I investigated the problem.

It is caused when rb_thread_schedule schedules a thread
which is neither the two threads.

Assume threads X and Y reads from the same socket and
another thread Z.

When X and Y blocks in READ_CHECK and data arrived,
rb_thread_schedule makes one of the thread runnable.
I assume that X is choosen here.

If rb_thread_schedule choose X for next thread, there is no
problem.  X reads from the socket without problems.

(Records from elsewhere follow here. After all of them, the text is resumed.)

/-- QUE.STATUS. -/
def execQueStatus (c : Cmd) (s : State) : Host.Outcome State Fault Refusal := .next (doQueStatus c s)

/-- DEPTH is a power of 2 from 64 to 65,536 (R334). -/
def depthOk (d : Nat) : Bool := (List.range 11).any (fun i => d == 64 * 2 ^ i)

/-- QUE.CQ_CREATE (R334, R365). -/
def doQueCqCreate (c : Cmd) (s : State) : State :=
  let q := c.u 0 1
  runCmd { op := 0x110, scopes := 1 } c
    (fun _ _ => [lenCheck c 8, when? (q == 0) (rFormat Code.queueFixed 0), quePar (c.u 2 2 / 2 ^ 10 % 32 != 0) 2,
      quePar (!depthOk (c.u 4 4)) 4])
    (fun s _ => [when? ((s.cq q).state == 1) (rState Code.queueExists), when? (!spaceFits s (c.u 4 4 * 32)) (rResource Code.queueSpace)])
    (fun _ s =>
      let (o, s) := choosePlace (c.u 4 4 * 32) s
      completeOk c.key (queueAddr s o)
        { s with cqs := Tab.set s.cqs q { state := 1, dest := BitVec.ofNat 16 (c.u 2 2), depth := BitVec.ofNat 32 (c.u 4 4), ring := o } }) s

/-- QUE.CQ_CREATE. -/
def execQueCqCreate (c : Cmd) (s : State) : Host.Outcome State Fault Refusal := .next (doQueCqCreate c s)

/-- QUE.CQ_DELETE (R365). -/
def doQueCqDelete (c : Cmd) (s : State) : State :=
  let q := c.u 0 1
  runCmd { op := 0x111, scopes := 1 } c (fun _ _ => [lenCheck c 8, when? (q == 0) (rFormat Code.queueFixed 0)])
    (fun s _ => [when? (s.queues.any (fun e => e.2.state != 0 && e.2.cq.toNat == q)) (rState Code.cqInUse)])
    (fun _ s => completeOk c.key 0 (s.updCq q (fun x => { x with state := 0, ring := 0, recs := [] }))) s

/-- QUE.CQ_DELETE. -/
def execQueCqDelete (c : Cmd) (s : State) : Host.Outcome State Fault Refusal := .next (doQueCqDelete c s)

/-! ## Intake (R338 to R343) -/

/-- The ports whose role is OBSERVE (R329); SPI is always CONTROL. -/
def observeSrc (s : State) (src : BitVec 3) : Bool := decide (src.toNat < 6) && !bit s.role src.toNat

/-- A packet or doorbell fails its CRC-32C (R336, R338). -/
def crcDiscard (src : BitVec 3) (s : State) : State :=
  let s := raise srcPktCrc 0 0 { s with crcerr := satInc s.crcerr }
  if src = 6 then { s with spi := { s.spi with busy := false } } else s

/-- Steps 1 to 5 of R338 for an arriving packet; one that passes waits at intake. -/
def intake (src : BitVec 3) (obs : Bool) (b : List Byte) (s : State) : State :=
  if !pkOk b then crcDiscard src s
  else
    let n := pkQid b
    let q := s.queue n
    if q.state ≠ 1 ∧ q.state ≠ 2 then intakeAnswer src b 2 Code.queueClosed 0 s
    else if !bit q.sources src.toNat then intakeAnswer src b 2 Code.source 0 s
    else if q.maxlen.toNat < pkLen b then intakeAnswer src b 3 Code.pktLen 0 s
    else if q.credits.toNat ≤ (atIntake s n).length then intakeAnswer src b 4 Code.noCredit 0 s
    else { s with intake := Tab.set s.intake n (atIntake s n ++ [{ src := src, obs := obs || observeSrc s src, bytes := b }]) }

/-- Packets are taken, or held at intake through a FATAL sequence or a warm reset (R353, R453, R469, R491). -/
def State.takesPackets (s : State) : Bool := s.powered && !s.boot.coldPend

/-- PACKET_INTAKE (R338): a packet arrives. -/
def doPacketIntake (src : BitVec 3) (obs : Bool) (bytes : List Byte) (s : State) : State :=
  if s.takesPackets ∧ src.toNat ≤ 6 then intake src obs bytes s else s

/-- PACKET_INTAKE. -/
def execPacketIntake (src : BitVec 3) (obs : Bool) (bytes : List (BitVec 8)) (s : State) : Host.Outcome State Fault Refusal :=
  .next (doPacketIntake src obs bytes s)

/-- Takes the first packet of a queue from intake. -/
def popIntake (n : Nat) (s : State) : State :=
  { s with intake := (let l := (atIntake s n).drop 1
                      if l = [] then Tab.erase s.intake n else Tab.set s.intake n l) }

/-- The command is journaled and accepted (R339): NEXT_SEQ and JSN advance, the notice returns the credit. -/
def acceptPacket (p : Packet) (s : State) : State :=
  let k := pkKey p.bytes
  let n := pkQid p.bytes
  let e : JEntry := { key := k, state := 1, src := p.src, obs := p.obs, jsn := s.jsn + 1, bytes := p.bytes, accStamp := s.stamp }
  let s := addEntry e { s with jsn := s.jsn + 1, jfull := false }
  let s := s.updQueue n (fun q => { q with nextSeq := q.nextSeq + 1, accepted := q.accepted + 1 })
  let b := BitVec.ofNat 16 (bitsToNat (((pkCmd p.src p.obs p.bytes).target.getD .device).bays s))
  let s := { s with works := s.works ++ [{ key := k, op := BitVec.ofNat 12 (pkOp p.bytes), tag := BitVec.ofNat 16 (pkTag p.bytes), src := p.src
                                           bays := b, th := s.throttled b 0 }] }
  let s := traceCommand 0 k (pkOp p.bytes) s.jsn 0 (count 694 1 s)
  sendNotice p.src (BitVec.ofNat 16 (pkTag p.bytes)) k s

/-- A duplicate is answered and never executed (R341). -/
def duplicate (p : Packet) (s : State) : State :=
  let q := s.queue (pkQid p.bytes)
  let seq : Word := BitVec.ofNat 32 (pkSeq p.bytes)
  let s := { s with dups := satInc s.dups }
  if (q.nextSeq - q.firstSeq).toNat < (q.nextSeq - seq).toNat then intakeAnswer p.src p.bytes 9 Code.staleSeq 0 s
  else match s.entry? (pkKey p.bytes) with
    | some e =>
      match e.record with
      | none => sendNotice p.src (BitVec.ofNat 16 (pkTag e.bytes)) e.key s
      | some c => answerTo p.src c s
    | none => intakeAnswer p.src p.bytes 9 0 (q.lowSeq.toNat % 65536) s

/-- Intake is held (R340, R343, R453): 4,096 commands in flight, no journal room, or a FATAL sequence. -/
def intakeHeld (p : Packet) (s : State) : Bool :=
  decide (4096 ≤ inFlight s) || !journalRoom s (cdiv (64 + p.bytes.length) 64 * 64) || s.flt.dumping

/-- INTAKE_TURN (R338 to R343): the oldest packet of a queue has its turn. -/
def doIntakeTurn (n : Nat) (s : State) : State :=
  match atIntake s n with
  | [] => s
  | p :: _ =>
    let q := s.queue n
    let d := (BitVec.ofNat 32 (pkSeq p.bytes) - q.nextSeq : Word).toNat
    if !s.serving then s
    else if q.state ≠ 1 ∧ q.state ≠ 2 then intakeAnswer p.src p.bytes 2 Code.queueClosed 0 (popIntake n s)
    else if d = 0 then
      if intakeHeld p s then { s with jfull := !journalRoom s (cdiv (64 + p.bytes.length) 64 * 64) }
      else acceptPacket p (popIntake n s)
    else if d < 2 ^ 31 then intakeAnswer p.src p.bytes 3 Code.seqGap (q.nextSeq.toNat % 65536) (popIntake n s)
    else duplicate p (popIntake n s)

/-- INTAKE_TURN. -/
def execIntakeTurn (q : BitVec 16) (s : State) : Host.Outcome State Fault Refusal := .next (doIntakeTurn q.toNat s)

/-! ## Doorbells and SPI (R336, R337) -/

/-- DOORBELL (R336): HEAD moves, and with REPLAY the records from HEAD to TAIL are sent again. -/
def doDoorbell (src : BitVec 3) (b : List Byte) (s : State) : State :=
  if !s.serving then s
  else if b.length ≠ 16 ∨ crc32c (b.take 12) ≠ BitVec.ofNat 32 (rdLe b 12 4) then crcDiscard src s
  else
    let n := pkWord b 0 % 256
    let c := s.cq n
    if n = 0 ∨ c.state ≠ 1 then s
    else
      let h : Word := BitVec.ofNat 32 (pkWord b 1)
      let s := if (h - c.head).toNat ≤ (c.tail - c.head).toNat then s.updCq n (fun c => { c with head := h }) else s
      if (pkWord b 2).testBit 0 then
        let c := s.cq n
        (List.range (c.tail - c.head).toNat).foldl (fun s i =>
          match s.journal.find? (fun e => e.ringAt == some (c.head + BitVec.ofNat 32 i) && (s.queue e.key.qid.toNat).cq.toNat == n) with
          | none => s
          | some e => match e.record with
            | none => s
            | some r => if bit c.dest 15 then answerTo 6 r s else sendRecord c.dest r s) s
      else s

/-- DOORBELL. -/
def execDoorbell (src : BitVec 3) (bytes : List (BitVec 8)) (s : State) : Host.Outcome State Fault Refusal :=
  .next (doDoorbell src bytes s)

/-- SPI_DB_WRITE (R337): the bytes stand in SPI_CMD; writing 1 submits the packet, while BUSY it is ignored and sets
OVERRUN. -/
def doSpiDbWrite (bytes : List Byte) (v : Word) (s : State) : State :=
  if !s.serving then s
  else
    let s := { s with spi := { s.spi with cmd := padTo 4160 bytes } }
    if v ≠ 1 then s
    else if s.spi.busy then { s with spi := { s.spi with overrun := true } }
    else
      let s := { s with spi := { s.spi with busy := true, acc := false } }
      intake 6 false ((padTo 4160 bytes).take (pkSize bytes)) s

/-- SPI_DB_WRITE. -/
def execSpiDbWrite (bytes : List (BitVec 8)) (v : BitVec 32) (s : State) : Host.Outcome State Fault Refusal :=
  .next (doSpiDbWrite bytes v s)

/-- SPI_CPL_READ (R337): the oldest waiting record goes. -/
def doSpiCplRead (s : State) : State := { s with spi := { s.spi with cpl := s.spi.cpl.drop 1 } }

/-- SPI_CPL_READ. -/
def execSpiCplRead (s : State) : Host.Outcome State Fault Refusal := .next (doSpiCplRead s)

/-! ## Register writes (R356) -/

/-- DEV_PORTROLE_WRITE (R356). -/
def doDevPortroleWrite (v : Word) (s : State) : WRes := .done { s with role := v &&& 0x3F#32 }

/-- DEV_PORTROLE_WRITE. -/
def execDevPortroleWrite (a : Agent) (v : BitVec 32) (s : State) : Host.Outcome State Fault Refusal :=
  .next (regRow (.que 0x00) v a noReach (doDevPortroleWrite v) s)

/-- JOURNAL_LOST_CLEAR (R355). -/
def doJournalLostClear (v : Word) (s : State) : WRes := .done { s with journalLost := s.journalLost && !bit v 31 }

/-- JOURNAL_LOST_CLEAR. -/
def execJournalLostClear (a : Agent) (v : BitVec 32) (s : State) : Host.Outcome State Fault Refusal :=
  .next (regRow (.que 0x04) v a noReach (doJournalLostClear v) s)

/-! ## COMMAND_START (R347, R348) -/

/-- A site holds a pin of a slice or is homed on it. -/
def Site.onSlice (t : Site) (n : Nat) : Bool := t.home == n || t.pins.any (fun p => p.pin / 2 == n)

/-- One of two targets overlaps the other (R347); each unordered pair of kinds is listed once. -/
def overlap1 (s : State) : Target → Target → Bool
  | .device, _ => true
  | .sheaf h, .sheaf g => h == g || (s.members h).any (fun x => (s.members g).contains x)
  | .sheaf h, .bay k => (s.members h).any (fun x => ((s.site? x).map (fun t => t.bayNos.contains k)).getD false)
  | .sheaf h, .slice n => (s.members h).any (fun x => ((s.site? x).map (fun t => t.onSlice n)).getD false)
  | .sheaf h, .site x => (s.members h).contains x
  | .bay k, .bay j => k == j
  | .bay k, .slice n => n / 8 == k
  | .bay k, .site x => ((s.site? x).map (fun t => t.bayNos.contains k)).getD false
  | .slice n, .slice m => n == m
  | .slice n, .site x => ((s.site? x).map (fun t => t.onSlice n)).getD false
  | .site x, .site y => x == y
  | _, _ => false

/-- Two targets overlap. -/
def overlap (s : State) (a b : Target) : Bool := overlap1 s a b || overlap1 s b a

/-- The command of a journal entry. -/
def JEntry.cmd (e : JEntry) : Cmd := pkCmd e.src e.obs e.bytes
def JEntry.target (e : JEntry) : Target := e.cmd.target.getD .device

/-- The entry's command has passed its release point (R347). -/
def entryReleased (s : State) (e : JEntry) : Bool :=
  decide (3 ≤ e.state.toNat) || ((s.work? e.key).map (·.released)).getD false

/-- The domain of an entry's queue. -/
def entryDomain (s : State) (e : JEntry) : BitVec 8 := (s.queue e.key.qid.toNat).domain

/-- Rules Target, Barrier, Fence and Halt of R347; LINK waits for the command before. -/
def orderOk (s : State) (e : JEntry) : Bool :=
  let older := s.journal.filter (fun x => decide (x.jsn < e.jsn) && x.state != 0)
  let mine := older.filter (fun x => x.key.qid == e.key.qid)
  let open' := mine.filter (fun x => !entryReleased s x)
  (s.queue e.key.qid.toNat).state != 2 &&
    !open'.any (fun x => overlap s x.target e.target) &&
    (open'.isEmpty || !(pkBarrier e.bytes || mine.any (fun x => decide (x.state.toNat < 3) && pkBarrier x.bytes))) &&
    !older.any (fun x => entryDomain s x == entryDomain s e &&
      ((pkFence e.bytes && !entryReleased s x) || (pkFence x.bytes && decide (x.state.toNat < 3)))) &&
    (!pkLink e.bytes || ((mine.getLast?).map (entryReleased s)).getD true)

/-- The command before X in its queue was refused, aborted or failed (R348). -/
def linkBroken (s : State) (e : JEntry) : Option JEntry :=
  if pkLink e.bytes then
    ((s.journal.filter (fun x => decide (x.jsn < e.jsn) && x.key.qid == e.key.qid && x.state != 0)).getLast?).filter (fun x =>
      match x.record with
      | none => false
      | some c => decide (2 ≤ c.cls.toNat))
  else none

/-- The opcodes of the class tables (R357). -/
def allOpcodes : List Nat :=
  [0x000, 0x001, 0x002, 0x010, 0x011, 0x012, 0x020, 0x021, 0x100, 0x101, 0x102, 0x103, 0x110, 0x111, 0x200, 0x201, 0x202, 0x203,
   0x204, 0x205, 0x206, 0x300, 0x301, 0x302, 0x303, 0x304, 0x305, 0x306, 0x400, 0x401, 0x402, 0x500, 0x501, 0x502, 0x503, 0x504,
   0x505, 0x600, 0x601, 0x602, 0x603, 0x604, 0x700, 0x701, 0x702, 0x703, 0x704, 0x800, 0x801, 0x802, 0x803, 0x804, 0x805, 0x900,
   0x901, 0x902, 0x903, 0x904, 0x905, 0xA00, 0xA01, 0xA02, 0xA03, 0xA04, 0xB00, 0xB01, 0xB02, 0xB03, 0xB04, 0xB05, 0xB06, 0xC00,
   0xC01, 0xC02, 0xC03, 0xC04, 0xD00, 0xD01, 0xD02, 0xD03, 0xD04, 0xD05, 0xE00, 0xE01, 0xE02, 0xE03, 0xE04, 0xE05, 0xF00, 0xF01]

/-- The bay of a register address (R15). -/
def bayOfAddr (a : Nat) : Option Nat :=
  if 0x01000000 ≤ a ∧ a < 0x01800000 then some ((a - 0x01000000) / 0x10000 / 8)
  else if 0x02000000 ≤ a ∧ a < 0x03000000 then some ((a - 0x02000000) / 0x100000)
  else none

/-- Bays of the pins that a PIN field names. -/
def pinFieldBays (s : State) (c : Cmd) : List Nat :=
  let v := c.u 0 2
  if v = 0xFFFF then ((pinsNamed s (c.target.getD .device) v).map (· / 16)).eraseDups else if v ≤ 255 then [v / 16] else []

/-- Bays whose resources a command is aimed at (R357, R466). The commands that put a bay to sleep, wake it or reset it need
no wake. -/
def aimedBays (s : State) (op : Nat) (c : Cmd) : List Nat :=
  let t := (c.target.getD .device).bays s
  match op / 256 with
  | 0 => if op = 1 ∨ op = 2 then (bayOfAddr (c.u 0 4)).toList else []
  | 3 => if op = 0x300 then ((List.range (c.u 2 1)).map (fun j => c.u (0x18 + 4 * j) 1 / 16)).eraseDups else []
  | 5 => t ++ pinFieldBays s c
  | 6 => t ++ pinFieldBays s c
  | 7 => if op = 0x700 then ((bitsOf 256 (c.u 0 32)).map (· / 16)).eraseDups else t ++ pinFieldBays s c
  | 8 => if op = 0x803 then t else if c.u 0 1 < 32 then t ++ [c.u 0 1 / 2] else t
  | 4 => t
  | 9 => t
  | 10 => t
  | _ => []

/-- The new sequence that a command would start (R473); STR.START waits in a list of its own. -/
def newSeq (op : Nat) (bays : List Nat) : List (List Nat) :=
  if op = 0x700 ∨ op = 0x701 ∨ op = 0x904 ∨ op = 0xA03 then [bays] else []

/-- The command starts (R342, R347): STARTED in the journal, quality tags from now on. -/
def startEntry (e : JEntry) (s : State) : State :=
  let s := s.updEntry e.key (fun x => { x with state := 2 })
  traceCommand 1 e.key (pkOp e.bytes) e.jsn 0 (beginWork (pkOp e.bytes) e.cmd (e.target.bays s) s)

/-- A wake is requested for the bays that sleep (R466). -/
def requestWakes (l : List Nat) (s : State) : State :=
  forAll l (fun k s => if bayAwake s k then s else s.updBay k (fun b => { b with wakeReq := if b.wakeReq = 0 then 1 else b.wakeReq })) s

But rb_thread_schedule may choose another thread Z.
Later, rb_thread_schedule is called from Z.
This call makes Y runnable because the data for the socket
is still available since no one read it yet.

Now, X and Y are runnable.

I assume X is choosen for next thread here.

X reads from the socket without problems.
After that, X calles rb_thread_schedule.

At this point, Y is still runnable.  So
Y is chosen by rb_thread_schedule.  But the data is not
available because X read it.  So read call in Y blocks the
interpreter.

I think rb_thread_schedule should not make a fd-waiting
thread runnable unless the thread is choosen for the next
thread.

Index: eval.c
===================================================================
--- eval.c	(revision 21047)
+++ eval.c	(working copy)
@@ -10961,6 +10961,7 @@ rb_thread_schedule()
     rb_thread_t next;		/* OK */
     rb_thread_t th;
     rb_thread_t curr;
+    rb_thread_t th_found = 0;
     int found = 0;
 
     fd_set readfds;
@@ -11110,10 +11111,10 @@ rb_thread_schedule()
 	    FOREACH_THREAD_FROM(curr, th) {
 		if ((th->wait_for&WAIT_FD) && FD_ISSET(th->fd, &readfds)) {
 		    /* Wake up only one thread per fd. */
+                    if (!th_found) {
+                        th_found = th;
+                    }
 		    FD_CLR(th->fd, &readfds);
-		    th->status = THREAD_RUNNABLE;
-		    th->fd = 0;
-		    th->wait_for = 0;
 		    found = 1;
 		}
 		if ((th->wait_for&WAIT_SELECT) &&
@@ -11143,9 +11144,15 @@ rb_thread_schedule()
 	    next = th;
 	    break;
 	}
-	if (th->status == THREAD_RUNNABLE && th->stk_ptr) {
-	    if (!next || next->priority < th->priority)
-	       next = th;
+	if ((th->status == THREAD_RUNNABLE || th == th_found) && th->stk_ptr) {
+	    if (!next || next->priority < th->priority) {
+                if (th == th_found) {
+		    th_found->status = THREAD_RUNNABLE;
+		    th_found->fd = 0;
+		    th_found->wait_for = 0;
+                }
+	        next = th;
+            }
 	}
     }
     END_FOREACH_FROM(curr, th);
-- 
Tanaka Akira